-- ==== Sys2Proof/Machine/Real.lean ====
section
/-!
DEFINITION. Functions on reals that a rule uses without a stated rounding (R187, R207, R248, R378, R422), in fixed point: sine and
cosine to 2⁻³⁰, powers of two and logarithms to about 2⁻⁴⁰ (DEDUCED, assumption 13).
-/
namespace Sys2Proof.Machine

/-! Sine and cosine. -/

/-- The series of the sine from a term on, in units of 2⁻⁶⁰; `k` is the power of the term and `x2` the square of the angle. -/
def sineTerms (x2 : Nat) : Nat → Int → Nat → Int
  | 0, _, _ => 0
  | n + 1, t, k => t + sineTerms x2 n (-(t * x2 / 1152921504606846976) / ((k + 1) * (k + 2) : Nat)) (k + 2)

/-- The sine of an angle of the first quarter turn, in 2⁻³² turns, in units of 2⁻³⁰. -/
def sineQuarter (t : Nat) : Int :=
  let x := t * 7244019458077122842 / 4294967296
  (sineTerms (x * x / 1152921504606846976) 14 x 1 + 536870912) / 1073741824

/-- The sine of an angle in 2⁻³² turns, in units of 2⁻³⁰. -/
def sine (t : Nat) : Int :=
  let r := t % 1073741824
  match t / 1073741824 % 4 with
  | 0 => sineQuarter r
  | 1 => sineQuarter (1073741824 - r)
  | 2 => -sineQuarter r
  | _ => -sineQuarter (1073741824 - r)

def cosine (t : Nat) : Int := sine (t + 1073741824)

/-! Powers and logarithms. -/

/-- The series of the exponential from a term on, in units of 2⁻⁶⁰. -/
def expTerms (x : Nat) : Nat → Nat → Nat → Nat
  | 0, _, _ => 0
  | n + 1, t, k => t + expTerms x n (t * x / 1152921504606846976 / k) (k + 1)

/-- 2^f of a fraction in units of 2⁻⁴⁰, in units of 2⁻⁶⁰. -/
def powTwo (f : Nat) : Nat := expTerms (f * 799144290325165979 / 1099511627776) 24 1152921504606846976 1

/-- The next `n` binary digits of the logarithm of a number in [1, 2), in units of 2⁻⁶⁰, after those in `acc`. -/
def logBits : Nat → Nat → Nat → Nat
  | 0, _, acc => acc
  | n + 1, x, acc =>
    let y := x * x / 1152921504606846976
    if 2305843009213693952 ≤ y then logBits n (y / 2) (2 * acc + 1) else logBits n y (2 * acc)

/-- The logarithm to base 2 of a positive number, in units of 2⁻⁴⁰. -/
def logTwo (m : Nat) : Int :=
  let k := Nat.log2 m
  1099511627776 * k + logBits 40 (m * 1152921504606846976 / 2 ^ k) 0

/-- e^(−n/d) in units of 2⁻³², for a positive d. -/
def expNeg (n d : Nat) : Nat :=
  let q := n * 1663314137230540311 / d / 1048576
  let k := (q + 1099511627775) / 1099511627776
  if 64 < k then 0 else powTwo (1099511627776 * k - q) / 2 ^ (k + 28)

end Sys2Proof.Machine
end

_ _ _ _

Aim of the task:
Please copy each line of the records above that holds the word "sineTerms".

Exercise output:
def sineTerms (x2 : Nat) : Nat → Int → Nat → Int
  | n + 1, t, k => t + sineTerms x2 n (-(t * x2 / 1152921504606846976) / ((k + 1) * (k + 2) : Nat)) (k + 2)
  (sineTerms (x * x / 1152921504606846976) 14 x 1 + 536870912) / 1073741824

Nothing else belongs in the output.